- [GIVEN RECORDS]
/-! ### present -/

@[simp] theorem State.present_v (fb : Framebuffer) : (s.present fb).v = s.v := rfl
@[simp] theorem State.present_i (fb : Framebuffer) : (s.present fb).i = s.i := rfl
@[simp] theorem State.present_pc (fb : Framebuffer) : (s.present fb).pc = s.pc := rfl
@[simp] theorem State.present_dt (fb : Framebuffer) : (s.present fb).dt = s.dt := rfl
@[simp] theorem State.present_st (fb : Framebuffer) : (s.present fb).st = s.st := rfl
@[simp] theorem State.present_stack (fb : Framebuffer) : (s.present fb).stack = s.stack := rfl
@[simp] theorem State.present_sp (fb : Framebuffer) : (s.present fb).sp = s.sp := rfl
@[simp] theorem State.present_mem (fb : Framebuffer) : (s.present fb).mem = s.mem := rfl
@[simp] theorem State.present_fb (fb : Framebuffer) : (s.present fb).fb = fb := rfl
@[simp] theorem State.present_redraw (fb : Framebuffer) : (s.present fb).redraw = true := rfl
@[simp] theorem State.present_keys (fb : Framebuffer) : (s.present fb).keys = s.keys := rfl
@[simp] theorem State.present_run (fb : Framebuffer) : (s.present fb).run = s.run := rfl
@[simp] theorem State.present_status (fb : Framebuffer) : (s.present fb).status = s.status := rfl
@[simp] theorem State.present_beep (fb : Framebuffer) : (s.present fb).beep = s.beep := rfl
@[simp] theorem State.present_draws (fb : Framebuffer) : (s.present fb).draws = s.draws := rfl
@[simp] theorem State.readV_present (fb : Framebuffer) (r' : Reg) : (s.present fb).readV r' = s.readV r' := rfl
@[simp] theorem State.keyDown_present (fb : Framebuffer) (k : Nibble) : (s.present fb).keyDown k = s.keyDown k := rfl

/-! ### setStatus -/

@[simp] theorem State.setStatus_v (x : Status) : (s.setStatus x).v = s.v := rfl
@[simp] theorem State.setStatus_i (x : Status) : (s.setStatus x).i = s.i := rfl
@[simp] theorem State.setStatus_pc (x : Status) : (s.setStatus x).pc = s.pc := rfl
@[simp] theorem State.setStatus_dt (x : Status) : (s.setStatus x).dt = s.dt := rfl
@[simp] theorem State.setStatus_st (x : Status) : (s.setStatus x).st = s.st := rfl
@[simp] theorem State.setStatus_stack (x : Status) : (s.setStatus x).stack = s.stack := rfl
@[simp] theorem State.setStatus_sp (x : Status) : (s.setStatus x).sp = s.sp := rfl
@[simp] theorem State.setStatus_mem (x : Status) : (s.setStatus x).mem = s.mem := rfl
@[simp] theorem State.setStatus_fb (x : Status) : (s.setStatus x).fb = s.fb := rfl
@[simp] theorem State.setStatus_redraw (x : Status) : (s.setStatus x).redraw = s.redraw := rfl
@[simp] theorem State.setStatus_keys (x : Status) : (s.setStatus x).keys = s.keys := rfl
@[simp] theorem State.setStatus_run (x : Status) : (s.setStatus x).run = s.run := rfl
@[simp] theorem State.setStatus_status (x : Status) : (s.setStatus x).status = some x := rfl
@[simp] theorem State.setStatus_beep (x : Status) : (s.setStatus x).beep = s.beep := rfl
@[simp] theorem State.setStatus_draws (x : Status) : (s.setStatus x).draws = s.draws := rfl
@[simp] theorem State.readV_setStatus (x : Status) (r' : Reg) : (s.setStatus x).readV r' = s.readV r' := rfl
@[simp] theorem State.keyDown_setStatus (x : Status) (k : Nibble) : (s.setStatus x).keyDown k = s.keyDown k := rfl

/-! ### raise -/

@[simp] theorem State.raise_v (f : EngineFault) : (s.raise f).v = s.v := rfl
@[simp] theorem State.raise_i (f : EngineFault) : (s.raise f).i = s.i := rfl
@[simp] theorem State.raise_pc (f : EngineFault) : (s.raise f).pc = s.pc := rfl
@[simp] theorem State.raise_dt (f : EngineFault) : (s.raise f).dt = s.dt := rfl
@[simp] theorem State.raise_st (f : EngineFault) : (s.raise f).st = s.st := rfl
@[simp] theorem State.raise_stack (f : EngineFault) : (s.raise f).stack = s.stack := rfl
@[simp] theorem State.raise_sp (f : EngineFault) : (s.raise f).sp = s.sp := rfl
@[simp] theorem State.raise_mem (f : EngineFault) : (s.raise f).mem = s.mem := rfl
@[simp] theorem State.raise_fb (f : EngineFault) : (s.raise f).fb = s.fb := rfl
@[simp] theorem State.raise_redraw (f : EngineFault) : (s.raise f).redraw = s.redraw := rfl
@[simp] theorem State.raise_keys (f : EngineFault) : (s.raise f).keys = s.keys := rfl
@[simp] theorem State.raise_run (f : EngineFault) : (s.raise f).run = .halted f := rfl
@[simp] theorem State.raise_status (f : EngineFault) : (s.raise f).status = some (.fault f) := rfl
@[simp] theorem State.raise_beep (f : EngineFault) : (s.raise f).beep = some false := rfl
@[simp] theorem State.raise_draws (f : EngineFault) : (s.raise f).draws = s.draws := rfl
@[simp] theorem State.readV_raise (f : EngineFault) (r' : Reg) : (s.raise f).readV r' = s.readV r' := rfl
@[simp] theorem State.keyDown_raise (f : EngineFault) (k : Nibble) : (s.raise f).keyDown k = s.keyDown k := rfl
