-- ==== Sys2Proof/Laws/Step.lean ====
section
/-! SUPPORT. What an execute stage and a cycle can do, said once: the inversion lemmas that invariants
and whole-machine claims cite instead of unfolding `exec` and `step`. -/

namespace Sys2Proof.Machine

/-- Every instruction answers a next state: what it leaves when it completes, with `RUN`, the beep and
the keypad as they were, or its fatal fault raised over the state it began in. -/
theorem exec_answers_next (i : Instr) (s : State) : ∃ t, exec i s = .next t ∧
    ((t.run = s.run ∧ t.beep = s.beep ∧ t.keys = s.keys) ∨ ∃ f, t = s.raise f) := by
  cases i
  case ret =>
    simp only [exec, execRet]
    by_cases h : s.sp.val = 0
    · rw [State.pop_of_empty s h]; exact ⟨_, rfl, .inr ⟨_, rfl⟩⟩
    · rw [State.pop_of_pos s h]; exact ⟨_, rfl, .inl ⟨rfl, rfl, rfl⟩⟩
  case call nnn =>
    simp only [exec, execCall]
    by_cases h : s.sp.val < 16
    · rw [State.push_of_lt s _ h]; exact ⟨_, rfl, .inl ⟨rfl, rfl, rfl⟩⟩
    · rw [State.push_of_full s _ (by omega)]; exact ⟨_, rfl, .inr ⟨_, rfl⟩⟩
  case drw x y n =>
    simp only [exec, execDrw]
    cases s.mem.load s.i.toNat n.toNat with
    | ok rows => exact ⟨_, rfl, .inl ⟨rfl, rfl, rfl⟩⟩
    | error f => exact ⟨_, rfl, .inr ⟨f, rfl⟩⟩
  case ldB x =>
    simp only [exec, execLdB]
    cases s.mem.store s.i.toNat (bcdDigits (s.readV x)) with
    | ok m => exact ⟨_, rfl, .inl ⟨rfl, rfl, rfl⟩⟩
    | error f => exact ⟨_, rfl, .inr ⟨f, rfl⟩⟩
  case storeRegs x =>
    simp only [exec, execStoreRegs]
    cases s.mem.store s.i.toNat (s.readVList 0 (runLength x)) with
    | ok m => exact ⟨_, rfl, .inl ⟨rfl, rfl, rfl⟩⟩
    | error f => exact ⟨_, rfl, .inr ⟨f, rfl⟩⟩
  case loadRegs x =>
    simp only [exec, execLoadRegs]
    cases s.mem.load s.i.toNat (runLength x) with
    | ok bytes => exact ⟨_, rfl, .inl ⟨by simp, by simp, by simp⟩⟩
    | error f => exact ⟨_, rfl, .inr ⟨f, rfl⟩⟩
  case ldVxK x =>
    simp only [exec, execLdVxK]
    cases s.lowestKey with
    | some k => exact ⟨_, rfl, .inl ⟨rfl, rfl, rfl⟩⟩
    | none => exact ⟨_, rfl, .inl ⟨rfl, rfl, rfl⟩⟩
  all_goals
    simp only [exec, execSeImm, execSneImm, execSeReg, execSneReg, execSkp, execSknp, skipIf]
    first
      | exact ⟨_, rfl, .inl ⟨rfl, rfl, rfl⟩⟩
      | (refine ⟨_, rfl, .inl ?_⟩
         split <;> exact ⟨rfl, rfl, rfl⟩)

/-- The fetch (R40, R81, R172): the word at PC, or the lowest address outside the memory. -/
theorem fetch_spec (s : State) : fetch s =
    if s.pc.toNat ≤ 0xFFE then .ok (wordAtPc s) else .error (.memoryFault (max s.pc.toNat 4096)) := by
  unfold fetch wordAtPc
  rw [checkRange_spec]
  by_cases h : s.pc.toNat ≤ 0xFFE
  · rw [if_pos h, if_pos (Or.inr (by omega))]
  · rw [if_neg h, if_neg (by omega)]

/-- Everything a cycle can do (R80, R86, R178): report the halt, raise the fetch's fault, report an
`Undefined` word and tick, or execute the decoded instruction and tick unless it raised. -/
theorem step_cases (s t : State) (h : step s = .next t) :
    (∃ f, s.run = .halted f ∧ t = s.haltedCycle f) ∨
    (s.run = .running ∧ 0xFFE < s.pc.toNat ∧ t = s.raise (.memoryFault (max s.pc.toNat 4096))) ∨
    (CanFetch s ∧ (∃ e, decode (wordAtPc s) = .error e) ∧ t = (s.reportDecodeError (wordAtPc s)).tick) ∨
    (CanFetch s ∧ ∃ i u, decode (wordAtPc s) = .ok i ∧ exec i s.beginExecute = .next u ∧
      ((u.run = .running ∧ u.keys = s.keys ∧ t = u.tick) ∨ ∃ f, u = s.beginExecute.raise f ∧ t = s.raise f)) := by
  unfold step at h
  cases hr : s.run with
  | halted f =>
    rw [hr] at h
    exact .inl ⟨f, rfl, by injection h with h; exact h.symm⟩
  | running =>
    rw [hr, fetch_spec] at h
    by_cases hp : s.pc.toNat ≤ 0xFFE
    · rw [if_pos hp] at h
      simp only at h
      have hf : CanFetch s := ⟨hr, hp⟩
      cases hd : decode (wordAtPc s) with
      | error e =>
        rw [hd] at h
        refine .inr (.inr (.inl ⟨hf, ⟨e, rfl⟩, ?_⟩))
        injection h with h
        rw [← h]
        simp only [State.endExecute, State.reportDecodeError_run, State.beginExecute_run, hr]
        rfl
      | ok i =>
        rw [hd] at h
        obtain ⟨u, hu, hcase⟩ := exec_answers_next i s.beginExecute
        simp only [hu, endCycle] at h
        injection h with h
        refine .inr (.inr (.inr ⟨hf, i, u, rfl, hu, ?_⟩))
        rcases hcase with ⟨hrun, -, hkeys⟩ | ⟨f, hf'⟩
        · have hrun' : u.run = .running := hrun.trans hr
          refine .inl ⟨hrun', hkeys, ?_⟩
          rw [← h, State.endExecute, hrun']
        · refine .inr ⟨f, hf', ?_⟩
          rw [← h, hf']
          rfl
    · rw [if_neg hp] at h
      exact .inr (.inl ⟨rfl, by omega, by injection h with h; exact h.symm⟩)

end Sys2Proof.Machine
end

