theorem formatFXY_of_class {w : Word} {c : Nibble} (hC : fieldC w = c) :
    formatFXY c (fieldX w) (fieldY w) (fieldN w) = w := by
  rw [← hC, (formats_of_fields w).2.2]

theorem formatFXK_of_subByte {w : Word} {c : Nibble} {nn : Byte} (hC : fieldC w = c) (hNN : fieldNN w = nn) :
    formatFXK c (fieldX w) nn = w := by
  rw [← hNN, formatFXK_of_class hC]

theorem formatFXY_of_subNibble {w : Word} {c n : Nibble} (hC : fieldC w = c) (hN : fieldN w = n) :
    formatFXY c (fieldX w) (fieldY w) n = w := by
  rw [← hN, formatFXY_of_class hC]

/-- The two bytes of a word put together again (R40). -/
theorem wordOfBytes_firstByte_secondByte (w : Word) : wordOfBytes (firstByte w) (secondByte w) = w := by
  apply BitVec.eq_of_toNat_eq
  have hw := w.isLt
  simp only [toNat_wordOfBytes, firstByte, secondByte, BitVec.extractLsb'_toNat, Nat.shiftRight_eq_div_pow]
  omega

/-! ## Decoding an encoded instruction -/

/-- NNN of a word of class 0 is the word itself, so the reserved slot meets neither fixed word of the
class (R65, R68). -/
theorem decodeClass0_formatFA {nnn : Addr12} (hcls : nnn ≠ 0x0E0#12) (hret : nnn ≠ 0x0EE#12) :
    decodeClass0 (formatFA 0x0#4 nnn) = .sys nnn := by
  have hNNN : fieldNNN (formatFA 0x0#4 nnn) = nnn := (fields_formatFA 0x0#4 nnn).2
  have hne (w : Word) (hw : nnn ≠ fieldNNN w) : formatFA 0x0#4 nnn ≠ w := fun e => hw (by rw [← e, hNNN])
  rw [decodeClass0, if_neg (hne 0x00E0#16 hcls), if_neg (hne 0x00EE#16 hret), hNNN]

/-- The fields of an encoded word are the operands that were put in, and its class and sub-opcode lead
the decoder to the constructor they came from. -/
theorem decode_encode (i : Instr) (hi : i.wellFormed = true) : decode (encode i) = .ok i := by
  cases i
  case cls | ret => rfl
  case sys nnn =>
    obtain ⟨hcls, hret⟩ : nnn ≠ 0x0E0#12 ∧ nnn ≠ 0x0EE#12 := by simpa [Instr.wellFormed] using hi
    simp only [encode, decode, fields_formatFA, decodeClass0_formatFA hcls hret]
  case jp | call | ldI | jpV0 => simp only [encode, decode, fields_formatFA]
  case seImm | sneImm | ldImm | addImm | rnd => simp only [encode, decode, fields_formatFXK]
  case drw => simp only [encode, decode, fields_formatFXY]
  case seReg | sneReg => simp only [encode, decode, fields_formatFXY, if_true]
  case skp | sknp => simp only [encode, decode, decodeClassE, fields_formatFXK]
  case ldVxDt | ldVxK | ldDtVx | ldStVx | addI | ldF | ldB | storeRegs | loadRegs =>
    simp only [encode, decode, decodeClassF, fields_formatFXK]
  all_goals simp only [encode, decode, decodeClass8, fields_formatFXY]

/-- Settles O53: the decoder gives back an encoded instruction, and the two bytes in front of any others
are read as the word they were cut from. -/
theorem decodeInvertsEncode : Obligations.DecodeInvertsEncode := by
  intro i hi
  refine ⟨decode_encode i hi, fun rest => ?_⟩
  simp only [encodeBytes, List.cons_append, List.nil_append, decodeBytes,
    wordOfBytes_firstByte_secondByte, decode_encode i hi]

/-! ## Encoding a decoded instruction -/

/-- The instruction stands for the word: what one decoding and the encoder agree on. -/
def StandsFor (i : Instr) (w : Word) : Prop := i.wellFormed = true ∧ encode i = w

theorem standsFor_decodeClass0 {w : Word} (hC : fieldC w = 0x0#4) : StandsFor (decodeClass0 w) w := by
  have hw : formatFA 0x0#4 (fieldNNN w) = w := formatFA_of_class hC
  unfold decodeClass0
  split_ifs with hcls hret
  · exact ⟨rfl, hcls.symm⟩
  · exact ⟨rfl, hret.symm⟩
  · refine ⟨?_, hw⟩
    have hcls' : fieldNNN w ≠ 0x0E0#12 := fun e => hcls (by rw [← hw, e]; rfl)
    have hret' : fieldNNN w ≠ 0x0EE#12 := fun e => hret (by rw [← hw, e]; rfl)
    simp [Instr.wellFormed, hcls', hret']

theorem standsFor_decodeClass8 {w : Word} {i : Instr} (hC : fieldC w = 0x8#4)
    (h : decodeClass8 w = .ok i) : StandsFor i w := by
  unfold decodeClass8 at h
  split at h
  case h_10 => cases h
  all_goals
    cases h
    exact ⟨rfl, formatFXY_of_subNibble hC ‹_›⟩

theorem standsFor_decodeClassE {w : Word} {i : Instr} (hC : fieldC w = 0xE#4)
    (h : decodeClassE w = .ok i) : StandsFor i w := by
  unfold decodeClassE at h
  split at h
  case h_3 => cases h
  all_goals
    cases h
    exact ⟨rfl, formatFXK_of_subByte hC ‹_›⟩
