-- ==== Sys2Proof/Laws/Binary32.lean ====
section
/-! SUPPORT. Rounding to binary32 (00_scope.md R19): the pattern that `f32RoundMagnitude` answers is the nearest, the
even one of two equally near, also for a real number between two dyadic numbers that round alike. -/

namespace Sys2Proof.Machine

/-- The magnitude of a pattern without its sign bit, in units of 2^-149. -/
def magnitudeOf (n : Nat) : Nat :=
  if n / 2 ^ 23 = 0 then n % 2 ^ 23 else (2 ^ 23 + n % 2 ^ 23) * 2 ^ (n / 2 ^ 23 - 1)

theorem f32Magnitude_eq (x : Word) : f32Magnitude x = magnitudeOf (x.toNat % 2 ^ 31) := by
  have h1 : x.toNat / 2 ^ 23 % 256 = x.toNat % 2 ^ 31 / 2 ^ 23 := by omega
  have h2 : x.toNat % 2 ^ 23 = x.toNat % 2 ^ 31 % 2 ^ 23 := by omega
  unfold f32Magnitude magnitudeOf
  rw [h1, h2]

/-- A significand `r` of at most 24 bits, or 2^24 after a carry, at exponent `k`. -/
theorem magnitudeOf_pattern {k r : Nat} (hr : r ≤ 2 ^ 24) (hk : k = 0 ∨ 2 ^ 23 ≤ r) :
    magnitudeOf (k * 2 ^ 23 + r) = r * 2 ^ k := by
  unfold magnitudeOf
  rcases Nat.lt_or_ge r (2 ^ 23) with h | h
  · have : k = 0 := by omega
    subst this
    rw [if_pos (by omega)]
    simp
    omega
  · rcases Nat.lt_or_ge r (2 ^ 24) with h' | h'
    · have h1 : (k * 2 ^ 23 + r) / 2 ^ 23 = k + 1 := by omega
      have h2 : 2 ^ 23 + (k * 2 ^ 23 + r) % 2 ^ 23 = r := by omega
      rw [h1, h2, if_neg (by omega)]
      simp
    · have h1 : (k * 2 ^ 23 + r) / 2 ^ 23 = k + 2 := by omega
      have h2 : 2 ^ 23 + (k * 2 ^ 23 + r) % 2 ^ 23 = 2 ^ 23 := by omega
      have h3 : r = 2 ^ 24 := by omega
      rw [h1, h2, if_neg (by omega), h3]
      simp [Nat.pow_succ]
      omega

/-- Above 24 bits a magnitude is a multiple of the unit of its binade. -/
theorem magnitudeOf_grid (n k : Nat) : 2 ^ k ∣ magnitudeOf n ∨ magnitudeOf n < 2 ^ 23 * 2 ^ k := by
  unfold magnitudeOf
  split
  · rcases k with _ | k
    · simp
    · right
      have := Nat.one_le_two_pow (n := k + 1)
      have : n % 2 ^ 23 < 2 ^ 23 := Nat.mod_lt _ (by norm_num)
      nlinarith
  · rcases Nat.lt_or_ge (n / 2 ^ 23 - 1) k with h | h
    · right
      obtain ⟨d, rfl⟩ : ∃ d, k = n / 2 ^ 23 - 1 + 1 + d := ⟨k - (n / 2 ^ 23 - 1 + 1), by omega⟩
      have h1 : n % 2 ^ 23 < 2 ^ 23 := Nat.mod_lt _ (by norm_num)
      have h2 := Nat.one_le_two_pow (n := d)
      have h3 := Nat.one_le_two_pow (n := n / 2 ^ 23 - 1)
      rw [pow_add, pow_add]
      generalize 2 ^ (n / 2 ^ 23 - 1) = a at *
      generalize 2 ^ d = b at *
      generalize n % 2 ^ 23 = f at *
      calc (2 ^ 23 + f) * a < 2 ^ 23 * (a * 2 ^ 1) := by nlinarith
        _ ≤ 2 ^ 23 * (a * 2 ^ 1 * b) := Nat.mul_le_mul_left _ (Nat.le_mul_of_pos_right _ h2)
    · left
      exact Dvd.dvd.mul_left (Nat.pow_dvd_pow 2 h) _
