/-- The quotient of natural numbers in `thresholdOf` is the floor of the rational formula. -/
theorem thresholdOf_eq_floor (c : Config) (k : Nat) :
    (thresholdOf c k : ℤ) = ⌊(c.baseFreq.num : ℚ) / c.baseFreq.den * 2 ^ k * 2 ^ 32 / c.sampleRate⌋ := by
  rw [thresholdOf, Int.natCast_ediv, ← Rat.floor_intCast_div_natCast]
  congr 1
  push_cast
  ring

/-- Settles O40: the formula holds below the last level, and narrowing keeps the order of R100 (a). -/
theorem thresholdFormula : Obligations.ThresholdFormula := by
  intro c h
  have hfit := thresholds_lt h
  refine ⟨fun k hk => ?_, thr_getElem?_last c, fun k t u ht hu => ?_⟩
  · obtain ⟨t, ht, hvalue⟩ := exists_narrowed hfit (thresholds_getElem?_level hk)
    exact ⟨t, ht, by rw [hvalue, thresholdOf_eq_floor]⟩
  · obtain ⟨hk, htk⟩ := List.getElem?_eq_some_iff.1 ((narrow_getElem?_iff hfit).1 ht)
    obtain ⟨hk', huk⟩ := List.getElem?_eq_some_iff.1 ((narrow_getElem?_iff hfit).1 hu)
    rw [← htk, ← huk]
    exact List.pairwise_iff_getElem.1 (thresholds_increasing h) k (k + 1) hk hk' k.lt_succ_self

/-! ### SelectLevel (R96, R97) -/

/-- Where some threshold is at least the rate, SelectLevel answers the lowest level with such a threshold. -/
theorem selectLevel_lowest {thr : List Word} {r : Word} (h : ∃ t ∈ thr, r.toNat ≤ t.toNat) :
    (∃ t, thr[selectLevel thr r]? = some t ∧ r.toNat ≤ t.toNat) ∧
      ∀ k < selectLevel thr r, ∃ t, thr[k]? = some t ∧ t.toNat < r.toNat := by
  have hlt : thr.findIdx (fun t => decide (r.toNat ≤ t.toNat)) < thr.length :=
    List.findIdx_lt_length.2 (by simpa using h)
  have hlevel : selectLevel thr r = thr.findIdx (fun t => decide (r.toNat ≤ t.toNat)) := by
    rw [selectLevel]
    omega
  rw [hlevel]
  refine ⟨⟨_, List.getElem?_eq_getElem hlt, ?_⟩, fun k hk => ⟨_, List.getElem?_eq_getElem (hk.trans hlt), ?_⟩⟩
  · exact of_decide_eq_true (List.findIdx_getElem (w := hlt))
  · exact not_le.1 (of_decide_eq_false (List.not_of_lt_findIdx hk))

/-- Settles O30: the sentinel of the last level is at least every rate. -/
theorem selectLevelGuarantee : Obligations.SelectLevelGuarantee := by
  intro c r h _
  obtain ⟨hlevels, -⟩ := ranges_of_configValid h
  have hlength := length_thr (c := c) (by omega)
  have hsentinel : r.toNat ≤ (0xFFFFFFFF : Word).toNat := Nat.le_of_lt_succ r.isLt
  have hlt := selectLevel_lt (thr := (buildRoms c).thr) (by omega) r
  exact ⟨hlength ▸ hlt, selectLevel_lowest ⟨_, List.mem_of_getElem? (thr_getElem?_last c), hsentinel⟩⟩

/-! ### NOTE_RATE (R99) -/

/-- The bits found so far keep the root below the bound, and the answer is the largest root unless it is the largest
number that the bits can hold. -/
theorem twelfthRoot_spec (num den bits : Nat) {acc : Nat} (h : acc ^ 12 * den ≤ num) :
    twelfthRoot num den bits acc ^ 12 * den ≤ num ∧
      (twelfthRoot num den bits acc + 1 < acc + 2 ^ bits → num < (twelfthRoot num den bits acc + 1) ^ 12 * den) := by
  induction bits generalizing acc with
  | zero => exact ⟨h, fun hlt => absurd hlt (lt_irrefl _)⟩
  | succ bits ih =>
    rw [twelfthRoot]
    split
    · next hset =>
      obtain ⟨hle, hmax⟩ := ih hset
      exact ⟨hle, fun hlt => hmax (by rw [Nat.pow_succ] at hlt; omega)⟩
    · next hclear =>
      obtain ⟨hle, hmax⟩ := ih h
      refine ⟨hle, fun _ => ?_⟩
      rcases Nat.lt_or_ge (twelfthRoot num den bits acc + 1) (acc + 2 ^ bits) with hlt | hge
      · exact hmax hlt
      · calc num < (acc + 2 ^ bits) ^ 12 * den := not_le.1 hclear
          _ ≤ (twelfthRoot num den bits acc + 1) ^ 12 * den := Nat.mul_le_mul_right _ (Nat.pow_le_pow_left hge 12)

/-- R100 (b). -/
theorem noteRates_bounds {c : Config} (h : configValid c = true) : ∀ r ∈ noteRates c, 1 ≤ r ∧ r < 2 ^ 32 := by
  simp only [configValid, Bool.and_eq_true, List.all_eq_true, decide_eq_true_eq] at h
  obtain ⟨⟨⟨-, hrates⟩, -⟩, -⟩ := h
  exact fun r hr => ⟨(hrates r hr).1, Nat.lt_succ_of_le (hrates r hr).2⟩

- [TASK BRIEF] Give again, exactly as written, every line from the first one above through the line that has "fb).run = s.run := rfl" in it.

- [SOLUTION TO THIS TASK]
/-! ### present -/

@[simp] theorem State.present_v (fb : Framebuffer) : (s.present fb).v = s.v := rfl
@[simp] theorem State.present_i (fb : Framebuffer) : (s.present fb).i = s.i := rfl
@[simp] theorem State.present_pc (fb : Framebuffer) : (s.present fb).pc = s.pc := rfl
@[simp] theorem State.present_dt (fb : Framebuffer) : (s.present fb).dt = s.dt := rfl
@[simp] theorem State.present_st (fb : Framebuffer) : (s.present fb).st = s.st := rfl
@[simp] theorem State.present_stack (fb : Framebuffer) : (s.present fb).stack = s.stack := rfl
@[simp] theorem State.present_sp (fb : Framebuffer) : (s.present fb).sp = s.sp := rfl
@[simp] theorem State.present_mem (fb : Framebuffer) : (s.present fb).mem = s.mem := rfl
@[simp] theorem State.present_fb (fb : Framebuffer) : (s.present fb).fb = fb := rfl
@[simp] theorem State.present_redraw (fb : Framebuffer) : (s.present fb).redraw = true := rfl
@[simp] theorem State.present_keys (fb : Framebuffer) : (s.present fb).keys = s.keys := rfl
@[simp] theorem State.present_run (fb : Framebuffer) : (s.present fb).run = s.run := rfl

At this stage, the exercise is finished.